Gisel menganggukan kepalanya saat ia tau nama laki-laki yang sudah menyelamatkan dirinya.


"Terimakasih..  tuan Kelvin karena sudah menyelamatkan diriku."


"Terimakasih kembali karena masih hidup."


"Excuse me?."


Laki-laki di depannya ini tersenyum tipis. Gisel memegang dada kirinya. Jadi Gisel hampir mati tadi? Oh ya tadi kan Gisel kecelakaan.


"Bercanda."


Gisel menatap sengit Kelvin. Tadi itu bercanda? Sungguh lucu.


"Siapa namamu nona?."


Gisel tersenyum dan mengulurkan tangannya. Kelvin hanya menatap uluran tangan Gisel dan segera membalas jabatan tangan Gisel.


"Gisella."


"Setau saya, nama nona tidak mungkin hanya Gisella saja. Pasti ada nama belakangnya."


Gisel terkekeh pelan.


"Gisella Danuardja.
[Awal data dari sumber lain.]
-- ==== Sys2Proof/Laws/Buffer.lean ====
section
/-! SUPPORT. What the buffer operation does, said once: the blocks it transforms, the bytes it leaves, the pair it ends with,
and that it keeps the canonical form. -/

namespace Sys2Proof.Machine

theorem blockAddr_add (a : Word) (j i : Nat) : blockAddr a j + BitVec.ofNat 32 i = a + BitVec.ofNat 32 (8 * j + i) := by
  rw [blockAddr, BitVec.add_assoc, ← BitVec.ofNat_add]

theorem blockAddr_succ (a : Word) (j : Nat) : blockAddr a j + 8 = blockAddr a (j + 1) := by
  have := blockAddr_add a j 8
  rw [blockAddr] at *
  exact this

/-- Two bytes of blocks that together fill no more than the address space are different bytes. -/
theorem blockByte_ne {a : Word} {j j' i i' : Nat} (hj : 8 * j + i < 2 ^ 32) (hj' : 8 * j' + i' < 2 ^ 32)
    (hi : i < 8) (hi' : i' < 8) (h : j ≠ j') :
    blockAddr a j + BitVec.ofNat 32 i ≠ blockAddr a j' + BitVec.ofNat 32 i' := by
  rw [blockAddr_add, blockAddr_add]
  intro e
  have e := congrArg BitVec.toNat (add_left_cancel e)
  simp only [BitVec.toNat_ofNat, Nat.mod_eq_of_lt hj, Nat.mod_eq_of_lt hj'] at e
  omega

/-- A byte of none of the blocks is left alone (R35, R104). -/
theorem bufferWith_read_outside (T : SboxTables) (key : Key) (d : Direction) (a : Word) (n : Nat) (m : Memory) (p : Pair)
    (x : Word) (h : ∀ j, j < n → ∀ i, i < 8 → x ≠ blockAddr a j + BitVec.ofNat 32 i) :
    (bufferWith T key d a n m p).1.read x = m.read x := by
  induction n with
  | zero => rfl
  | succ n ih =>
    rw [bufferWith, cryptBlockAt, read_storeBlock_outside _ _ _ _ (h n (by omega)), ih fun j hj => h j (by omega)]

/-- Every block is the transform of the old block (R101). -/
theorem bufferWith_block (T : SboxTables) (key : Key) (d : Direction) (a : Word) (n : Nat) (m : Memory) (p : Pair)
    (hn : 8 * n ≤ 2 ^ 32) {j : Nat} (hj : j < n) :
    loadBlock (bufferWith T key d a n m p).1 (blockAddr a j) = cryptWith T key d (loadBlock m (blockAddr a j)) := by
  induction n with
  | zero => omega
  | succ n ih =>
    rw [bufferWith, cryptBlockAt]
    by_cases hjn : j = n
    · subst hjn
      rw [loadBlock_storeBlock_same]
      congr 1
      exact loadBlock_congr fun i hi => bufferWith_read_outside _ _ _ _ _ _ _ _ fun k hk i' hi' =>
        blockByte_ne (by omega) (by omega) hi hi' (by omega)
    · rw [← ih (by omega) (by omega)]
      exact loadBlock_congr fun i hi => read_storeBlock_outside _ _ _ _ fun i' hi' =>
        blockByte_ne (by omega) (by omega) hi hi' hjn

/-- The pair that is left is the result of the last block (R106), or the old pair where there is none (R110). -/
theorem bufferWith_pair (T : SboxTables) (key : Key) (d : Direction) (a : Word) (n : Nat) (m : Memory) (p : Pair)
    (hn : 8 * n ≤ 2 ^ 32) :
    (bufferWith T key d a n m p).2 = if n = 0 then p else cryptWith T key d (loadBlock m (blockAddr a (n - 1))) := by
  cases n with
  | zero => rfl
  | succ n =>
    rw [bufferWith, cryptBlockAt, if_neg (by omega)]
    show cryptWith T key d _ = _
    congr 1
    exact loadBlock_congr fun i hi => bufferWith_read_outside _ _ _ _ _ _ _ _ fun k hk i' hi' =>
      blockByte_ne (by omega) (by omega) hi hi' (by omega)

/-- The buffer operation keeps the canonical form. -/
theorem wf_bufferWith (T : SboxTables) (key : Key) (d : Direction) (a : Word) (n : Nat) {m : Memory} (p : Pair)
    (h : m.wf = true) : (bufferWith T key d a n m p).1.wf = true := by
  induction n with
  | zero => exact h
  | succ n ih => exact wf_storeBlock _ _ ih

/-- An address outside the window is a byte of no full block (R30, R100). -/
theorem ne_of_not_inWindow {s : State} {x : Word} (hr : s.bufAddr.toNat + s.bufLen.toNat ≤ 2 ^ 32)
    (h : s.inWindow x = false) {j i : Nat} (hj : j < s.bufLen.toNat / 8) (hi : i < 8) :
    x ≠ blockAddr s.bufAddr j + BitVec.ofNat 32 i := by
  intro e
  have : x.toNat = s.bufAddr.toNat + (8 * j + i) := by
    rw [e, blockAddr_add]
    simp
    omega
  simp [State.inWindow, this] at h
  omega

/-- A byte of a full block lies in the window (R30, R35, R100). -/
theorem inWindow_of_block {s : State} (hr : s.bufAddr.toNat + s.bufLen.toNat ≤ 2 ^ 32)
    {j i : Nat} (hj : j < s.bufLen.toNat / 8) (hi : i < 8) :
    s.inWindow (blockAddr s.bufAddr j + BitVec.ofNat 32 i) = true := by
  have : (blockAddr s.bufAddr j + BitVec.ofNat 32 i).toNat = s.bufAddr.toNat + (8 * j + i) := by
    rw [blockAddr_add]
    simp
    omega
  simp [State.inWindow, this]
  omega

/-- Every address in the window is a byte of a full block (R30, R100). -/
theorem block_of_inWindow {s : State} {x : Word} (h : s.inWindow x = true) :
    ∃ j i, j < s.bufLen.toNat / 8 ∧ i < 8 ∧ x = blockAddr s.bufAddr j + BitVec.ofNat 32 i := by
  simp [State.inWindow] at h
  refine ⟨(x.toNat - s.bufAddr.toNat) / 8, (x.toNat - s.bufAddr.toNat) % 8, by omega, by omega, ?_⟩
  rw [blockAddr_add, Nat.div_add_mod]
  apply BitVec.eq_of_toNat_eq
  have := x.isLt
  simp
  omega

/-- Everything the buffer operation of an accepted command can do: complete with no block, wait for the memory, or transform
the blocks. -/
theorem runBuffer_cases (s : State) :
    (s.cnt = 0 ∧ runBuffer s = s.complete) ∨
      (s.cnt ≠ 0 ∧ s.memReady = false ∧ runBuffer s = s) ∨
      (s.cnt ≠ 0 ∧ s.memReady = true ∧
        runBuffer s = { s with
          n1 := (bufferWith Config.sbox s.k s.dir s.ptr s.cnt.toNat s.mem s.pair).2.1
          n2 := (bufferWith Config.sbox s.k s.dir s.ptr s.cnt.toNat s.mem s.pair).2.2
          mem := (bufferWith Config.sbox s.k s.dir s.ptr s.cnt.toNat s.mem s.pair).1
          ptr := blockAddr s.ptr s.cnt.toNat, cnt := 0, rc := 32, phase := .idle, done := true }) := by
  unfold runBuffer
  split
  · next h => exact .inl ⟨h, rfl⟩
  · next h =>
    split
    · next hm => exact .inr (.inr ⟨h, hm, rfl⟩)
    · next hm => exact .inr (.inl ⟨h, by simpa using hm, rfl⟩)

end Sys2Proof.Machine
end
Panggil saja Gisel."


"Sepertinya nama mu tak asing."


"Danuardja. Keluarga pengusaha batu bara."


Kelvin menganggukan kepalanya dan segera melepas jabat tangan mereka.
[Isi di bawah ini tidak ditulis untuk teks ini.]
/-- The steps of ENCODE or DECODE leave what the command's meaning leaves, with no block and with a memory that does not answer
too. -/
theorem engineSteps_runBuffer (h : s.AtLoad) : engineSteps (1 + 35 * s.cnt.toNat) s = runBuffer s := by
  by_cases hcnt : s.cnt = 0
  · rw [runBuffer_of_no_block hcnt, hcnt]
    exact engineStep_of_no_block h.busy h.load hcnt
  cases hready : s.memReady with
  | false =>
    have hrequest : s.request = some ⟨false, s.ptr⟩ := by
      rw [State.request, if_pos h.busy, h.load]
      exact if_neg hcnt
    rw [runBuffer_of_unanswered hcnt hready]
    exact engineSteps_of_fixed (engineStep_of_unanswered hready hrequest) _
  | true =>
    have hnone : (s.afterBlocks s.cnt.toNat).cnt = 0 := by simp [State.afterBlocks]
    have hpos : s.cnt.toNat ≠ 0 := fun e => hcnt (BitVec.eq_of_toNat_eq e)
    rw [Nat.add_comm, engineSteps_succ, engineSteps_blocks h hready le_rfl,
      engineStep_of_no_block (s := s.afterBlocks s.cnt.toNat) h.busy h.load hnone, runBuffer, if_neg hcnt, if_pos hready]
    rw [State.afterBlocks, if_neg hpos, BitVec.ofNat_toNat, BitVec.setWidth_eq, BitVec.sub_self]
    rfl

end

theorem accept_atLoad {c : Command} (s : State) (h : usesBuffer c.op = true) : (s.accept c).AtLoad :=
  ⟨h, rfl, rfl, rfl⟩

/-- For every command the engine's steps from acceptance leave what the command's meaning leaves (R97). -/
theorem engineSteps_accept (s : State) (c : Command) :
    engineSteps (stepCount c.op (s.bufLen.toNat / 8)) (s.accept c) = carryOut c.op (s.accept c) := by
  obtain ⟨op, k⟩ := c
  cases op with
  | encb => exact engineSteps_blockCore rfl (.inl rfl) rfl
  | decb => exact engineSteps_blockCore rfl (.inr rfl) rfl
  | encode | decode =>
    rw [stepCount, ← accept_cnt_toNat]
    exact engineSteps_runBuffer (accept_atLoad s rfl)
  | round | subst | add32 | addm1 => rfl

/-- Settles O38: acceptance by the `CTRL` write is that of the command, and the steps from there are its meaning. -/
theorem smallStepsReachTheBigStep : Obligations.SmallStepsReachTheBigStep := by
  unfold Obligations.SmallStepsReachTheBigStep
  intro s cmd hwf hidle hrange
  refine ⟨s.accept cmd, exec_wr_ctrl_of_accepted hidle hwf (inRange_of_imp hrange), ?_⟩
  rw [engineSteps_accept, exec_toInstr_of_accepted hwf hidle (inRange_of_imp hrange)]

/-! ### Busy until the last step (R97, R122) -/

/-- An engine that is busy after some steps was busy before them. -/
theorem phase_run_of_later {s : State} {n m : Nat} (hn : n ≤ m) (h : (engineSteps m s).phase = .run) :
    (engineSteps n s).phase = .run := by
  cases hphase : (engineSteps n s).phase with
  | run => rfl
  | idle =>
    rw [← Nat.add_sub_cancel' hn, engineSteps_add, engineSteps_of_fixed (engineStep_of_idle hphase), hphase] at h
    cases h

/-- One step before the last the engine is still busy. -/
theorem busy_before_last_step (s : State) (c : Command) (hready : s.memReady = true) :
    (engineSteps (stepCount c.op (s.bufLen.toNat / 8) - 1) (s.accept c)).phase = .run := by
  obtain ⟨op, k⟩ := c
  cases op with
  | encb | decb =>
    rw [stepCount, engineSteps_of_rounds (.inl ⟨rfl, by simp⟩) rfl (by decide)]
    rfl
  | encode | decode =>
    rw [stepCount, Nat.add_sub_cancel_left,
      engineSteps_blocks (accept_atLoad s rfl) hready (Nat.le_of_eq (accept_cnt_toNat _).symm)]
    rfl
  | round | subst | add32 | addm1 => rfl

/-- Settles O39: the engine is busy one step before the end and hence at every step before it; the end is the command's
meaning, which completes. -/
theorem acceptedOperationCompletes : Obligations.AcceptedOperationCompletes := by
  unfold Obligations.AcceptedOperationCompletes
  intro s cmd hready
  refine ⟨fun n hn => phase_run_of_later (by omega) (busy_before_last_step s cmd hready), ?_⟩
  rw [engineSteps_accept]
  exact carryOut_completes cmd.op hready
"Apa kau sudah menghubungi keluarga mu?."


"Sudah."


"Kalau begitu saya akan pergi."


Kelvin berdiri dan merapikan jasnya.


"Ah.. terimakasih sekali lagi karena sudah menyelamatkan saya."


"Sama-sama. Saya juga salah."


Kelvin mendadak mencondongkan tubuhnya untuk mendekat ke arah Gisel. Dengan reflek tubuh Gisel mundur hingga Gisel terbaring.


"Semoga saja ini bukanlah akhir dari pertemuan kita."


Setelah mengatakan itu, Kelvin bangkit berdiri dan segera melangkah pergi. Di ambang pintu, Kelvin menoleh ke Gisel dan tersenyum.


Gisel hanya menatap kepergian Kelvin dan merasa memang mereka akan bertemu lagi. Hanya saja tak tau kapan waktu itu akan datang.